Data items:
● ● ● ● ●
/-- A reset that stops a die of the set load's set, before the apply phase (R78). While the image is being copied, its header is read where
it lies. -/
def State.jigDieReset (s : State) (die : Nat) : State :=
  let d := if s.jigPhase = 1 then s.bytes (s.get Reg.JIG_SRC_ADDR) 128 else s.jig.staging
  if s.jigBusy && s.jigPhase != 4 && jigKind d == 1 && (s.setDef (jigScope d)).any (fun x => x.dies.contains die) then s.jigFail 0x12 0xff 0
  else s

/-! ### Applying a load -/

/-- The register of a spindle shows the set that SSET binds its lathe group to (R58, R108). -/
def State.bindSpindle (s : State) (i : Nat) : State :=
  match s.jig.sets.find? fun x => x.groups.testBit (i / 8) with
  | some x => (s.set (Reg.SPN_SET_SET i) x.set).set (Reg.SPN_SET_ONEDIE i) (bit (x.dies.length == 1))
  | none => s.clearReg (Reg.SPN_SET i)

/-- The spindles of a die are bound as the shadow of SSET says (R511). -/
def State.bindDie (s : State) (d : Nat) : State := s.forEach (List.range 144) fun s i => s.bindSpindle (144 * d + i)

/-- SSET takes effect on the spindles: those that join or leave a set of the section start a new count of releases (R58, R108). -/
def State.bindSets (s : State) (l : List Nat) : State :=
  s.forEach (List.range 288) fun s i =>
    if !s.pwr.latheReady.getD (i / 144) false then s
    else
      let old := s.get (Reg.SPN_SET_SET i)
      let s := s.bindSpindle i
      if l.contains old || l.contains (s.get (Reg.SPN_SET_SET i)) then s.set (Reg.SPN_SET_EPOCH i) 0 else s

/-- A mirror's jig fields go into a servo instance (R70). -/
def State.servoFields (s : State) (k : Nat) (x : ServoEntry) : State :=
  let m := x.mirror
  let s := (s.set (Reg.SRV_MIR_CFG_EN k m) x.en).set (Reg.SRV_MIR_CFG_CHADDR k m) x.chaddr
  let s := ((s.set (Reg.SRV_MIR_LIM0_DMIN k m) x.dmin0).set (Reg.SRV_MIR_LIM0_DMAX k m) x.dmax0).set (Reg.SRV_MIR_LIM0_SLEW k m) x.slew0
  ((s.set (Reg.SRV_MIR_LIM1_DMIN k m) x.dmin1).set (Reg.SRV_MIR_LIM1_DMAX k m) x.dmax1).set (Reg.SRV_MIR_LIM1_SLEW k m) x.slew1

/-- Coordinates of the peer of a torus port, one step along its axis (R285). -/
def peerCoord (i : Ident) (p : Nat) : Nat × Nat × Nat :=
  let step := fun (c dim : Nat) => if p % 2 = 0 then (c + 1) % dim else (c + dim - 1) % dim
  match p / 2 with
  | 0 => (step i.x i.dx, i.y, i.z)
  | 1 => (i.x, step i.y i.dy, i.z)
  | _ => (i.x, i.y, step i.z i.dz)

def axisLength (i : Ident) (p : Nat) : Nat := if p / 2 = 0 then i.dx else if p / 2 = 1 then i.dy else i.dz

/-- Modules whose valid entry names these coordinates in this span (R286). -/
def State.modulesAt (s : State) (span : Nat) (c : Nat × Nat × Nat) : List Nat :=
  (List.range 8192).filter fun d =>
    s.flag (Reg.RTR_ENT_LO_VALID d) && s.get (Reg.RTR_ENT_LO_SPAN d) == span && s.get (Reg.RTR_ENT_LO_X d) == c.1
      && s.get (Reg.RTR_ENT_LO_Y d) == c.2.1 && s.get (Reg.RTR_ENT_LO_Z d) == c.2.2
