/-- A pier-die reset takes effect (R512): write and code buffers drain, the slice is invalidated, the devices are in self refresh,
and the pier's registers return to their reset values, but for RATE, which is the jig's (R55). -/
def State.pierReset (s : State) (p : Nat) : State :=
  let s := s.initStops p
  let e := s.get Reg.CAL_STATUS_MEMRUN
  let s := if e ≠ 0x7f ∧ elementPier e = p then s.calMemEnd false else s
  let rate := s.get (Reg.PIER_STATUS_RATE p)
  let s := (s.pierDrain p).lcClear p
  let s := s.clearRange (Reg.PIER_ID p) (Reg.PIER_ID (p + 1))
  let s := (s.set (Reg.PIER_STATUS_RATE p) rate).set (Reg.PIER_STATUS_SREF p) 1
  { s with pwr := { s.pwr with pierReady := s.pwr.pierReady.set p false } }

/-- PIER_READY (R512). -/
def execPierReady (d : Fin 4) (s : State) : Out := s.run fun s =>
  if s.flag (pierBit d) then s
  else
    let s := if s.get Reg.PWR_STATUS_STATE < 2 then s.set (Reg.PIER_STATUS_SREF d) 0 else s
    { s with pwr := { s.pwr with pierReady := s.pwr.pierReady.set d true } }

/-! ### Ports, pylons and the host link -/

/-- The LNK block of a port returns to its reset values; the running SerDes image sets the epoch again (R266, R517). -/
def State.linkRegs (s : State) (i : Nat) : State :=
  let s := s.clearRange (Reg.LNK_ID i) (Reg.LNK_ID i + 0x100000)
  let x := s.comp 6 0
  if x.started then s.set (Reg.LNK_ID_EPOCH i) x.image.linkep else s

/-- A fabric-port reset takes effect (R510, R546): the port is OFF, its link and AUX_3V3 gone. -/
def State.portReset (s : State) (p : Nat) : State :=
  let s := (s.linkGone p 0).linkRegs p
  s.updPort p fun _ => { LinkPort.reset with aux := false }

/-- A pylon reset is released (R70, R381): the servo jig fields are rewritten, and boot may begin. -/
def State.pylonFree (s : State) (k : Nat) : State := s.forEach s.jig.servo fun s x => s.servoFields k x

/-- A host-link reset takes effect (R535); `source` is 1 for PWR_RST.HOST. -/
def State.hostReset (s : State) (source : Nat) : State :=
  let s := (s.linkGone 10 0).linkRegs 10
  let s := s.updPort 10 fun x => { LinkPort.reset with aux := x.aux }
  let s := s.clearRange Reg.ABT_CTL (Reg.ABT_CTL + 0x100000)
  let s : State := { s with host := { HostState.reset with heldByReset := true }, hds := { s.hds with replaced := [] } }
  s.occur 0x1201 0 (leBytes 1 source)

/-! ### PWR_RST -/

/-- The value that PWR_RST will have once the writes that wait have been made (R513). -/
def State.rstNext (s : State) : Nat := (s.pwr.rstWaits.getLastD (s.reg Reg.PWR_RST)).toNat

/-- A write of PWR_RST that acts now (R510): the parts whose bit rises enter reset, those whose bit falls are released. -/
def State.rstApply (s : State) (v : Word64) : State :=
  let old := (s.reg Reg.PWR_RST).toNat
  let new := v.toNat % 2 ^ 19
  let rises := fun n => new.testBit n && !old.testBit n
  let falls := fun n => old.testBit n && !new.testBit n
  let s := s.setReg Reg.PWR_RST (BitVec.ofNat 64 new)
  let s := if (List.range 19).any rises then s.occur 0x1109 0 (leBytes 4 new) else s
  let s := s.forEach (List.range 2) fun s d => s.when (rises d) (·.latheReset d)
  let s := s.forEach (List.range 4) fun s d => s.when (rises (2 + d)) (·.pierReset d)
  let s := s.forEach (List.range 10) fun s p =>
    (s.when (rises (6 + p)) (·.portReset p)).when (falls (6 + p)) fun s => s.updPort p fun x => { x with aux := true }
  let s := (s.when (rises 16) (·.hostReset 1)).when (falls 16) (·.linkEn 10)
  s.forEach (List.range 2) fun s k => (s.when (rises (17 + k)) (·.pylonReset k)).when (falls (17 + k)) (·.pylonFree k)

/-- A write of PWR_RST (R510); one made while a transition is in progress waits until it ends (R513). -/
def State.rstWrite (s : State) (v : Word64) : State :=
  if s.flag Reg.PWR_STATUS_BUSY then { s with pwr := { s.pwr with rstWaits := s.pwr.rstWaits ++ [v] } } else s.rstApply v

/-- A write of PWR_RST that sets one bit, or clears it, and leaves the others. -/
def State.rstBit (s : State) (n : Nat) (on : Bool) : State :=
  let w := s.rstNext
  s.rstWrite (BitVec.ofNat 64 (if w.testBit n = on then w else if on then w + 2 ^ n else w - 2 ^ n))

def execLatheDieReset (d : Fin 2) (s : State) : Out := s.run fun s => s.rstBit d true
def execLatheDieResetRelease (d : Fin 2) (s : State) : Out := s.run fun s => s.rstBit d false
def execPierDieReset (d : Fin 4) (s : State) : Out := s.run fun s => s.rstBit (2 + d) true
def execPierDieResetRelease (d : Fin 4) (s : State) : Out := s.run fun s => s.rstBit (2 + d) false
def execFabricPortReset (p : Fin 10) (s : State) : Out := s.run fun s => s.rstBit (6 + p) true
def execFabricPortResetRelease (p : Fin 10) (s : State) : Out := s.run fun s => s.rstBit (6 + p) false
def execPylonReset (k : Fin 2) (s : State) : Out := s.run fun s => s.rstBit (17 + k) true
def execPylonResetRelease (k : Fin 2) (s : State) : Out := s.run fun s => s.rstBit (17 + k) false

/-- HOST_LINK_RESET (R535, R536): by the HRST frame at the front of VC0, which is ignored while PWR_RST.HOST holds the reset, or by
PWR_RST.HOST. -/
def execHostLinkReset (hrst : Bool) (s : State) : Out := s.run fun s =>
  if !hrst then s.rstBit 16 true
  else if s.flag Reg.PWR_RST_HOST then s
  else if s.host.vc0.head?.any fun f => f.akind == 6 then s.hostReset 0
  else s

/-- HOST_LINK_RESET_RELEASE (R535): the module enables H. -/
def execHostLinkResetRelease (s : State) : Out := s.run fun s =>
  if s.flag Reg.PWR_RST_HOST then s.rstBit 16 false
  else if s.host.heldByReset && !s.flag (Reg.LNK_CTL_EN 10) then s.linkEn 10
  else s

/-! ### Module states -/

/-- REFUSE for a request of a state (R506); 0 when it is accepted. 1 acts as 0. -/
def State.goCode (s : State) (req : Nat) : Nat :=
  let dest := if req ≤ 1 then 1 else req
  let st := s.get Reg.PWR_STATUS_STATE
  if 2 ≤ dest ∧ (s.flag Reg.HDS_CTL_ENABLE ∨ (s.hds.requests.any fun r => !r.ended) ∨ !s.hds.deferred.isEmpty) then 1
  else if s.jigBusy then 2
  else if s.get Reg.UPD_STATUS_PHASE = 3 ∨ s.upd.act.isSome then 3
  else if (List.range 4).any fun p => s.flag (Reg.PIER_STATUS_INITBUSY p) then 4
  else if s.flag Reg.PWR_STATUS_BUSY then 5
  else if dest = st ∨ dest < st ∧ dest ≠ 1 ∨ 3 < st then 6
  else 0

/-- GO written 1 (R506): the move begins, and circuits in steps 1 to 6 end (R370); or it is refused. During the shutdown sequence it
is ignored (R513). -/
def State.powerGo (s : State) : State :=
  let req := s.get Reg.PWR_CTL_REQ
  let c := s.goCode req
  if s.pwr.shutdown.isSome then s
  else if c ≠ 0 then (s.set Reg.PWR_STATUS_REFUSE c).occur 0x1103 0 (leBytes 1 req ++ leBytes 1 c)
  else
    let s : State := { s with pwr := { s.pwr with target := some (if req ≤ 1 then 1 else req) } }
    (s.set Reg.PWR_STATUS_BUSY 1).forEach [6, 7, 8, 9] fun s p =>
      if (s.circuit p).any Circuit.moving then s.circEnd p 0x0e else s

def State.goTo (s : State) (req : Nat) : Out := s.run fun s => (s.set Reg.PWR_CTL_REQ req).powerGo

def execEnterM2 (s : State) : Out := s.goTo 2
def execEnterM3 (s : State) : Out := s.goTo 3
def execEnterM4 (s : State) : Out := s.goTo 4
def execLeaveM2M3 (s : State) : Out := s.goTo 0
● ● ● ● ●
▶ [Your instructions] Search the data above for the string "false". Report every line where it is found.

▶ [Solution to the exercise]
    if !s.pwr.latheReady.getD (i / 144) false then s
  let s := if e ≠ 0x7f ∧ elementPier e = p then s.calMemEnd false else s
  { s with pwr := { s.pwr with pierReady := s.pwr.pierReady.set p false } }
  s.updPort p fun _ => { LinkPort.reset with aux := false }
def execLatheDieResetRelease (d : Fin 2) (s : State) : Out := s.run fun s => s.rstBit d false
def execPierDieResetRelease (d : Fin 4) (s : State) : Out := s.run fun s => s.rstBit (2 + d) false
def execFabricPortResetRelease (p : Fin 10) (s : State) : Out := s.run fun s => s.rstBit (6 + p) false
def execPylonResetRelease (k : Fin 2) (s : State) : Out := s.run fun s => s.rstBit (17 + k) false
  if s.flag Reg.PWR_RST_HOST then s.rstBit 16 false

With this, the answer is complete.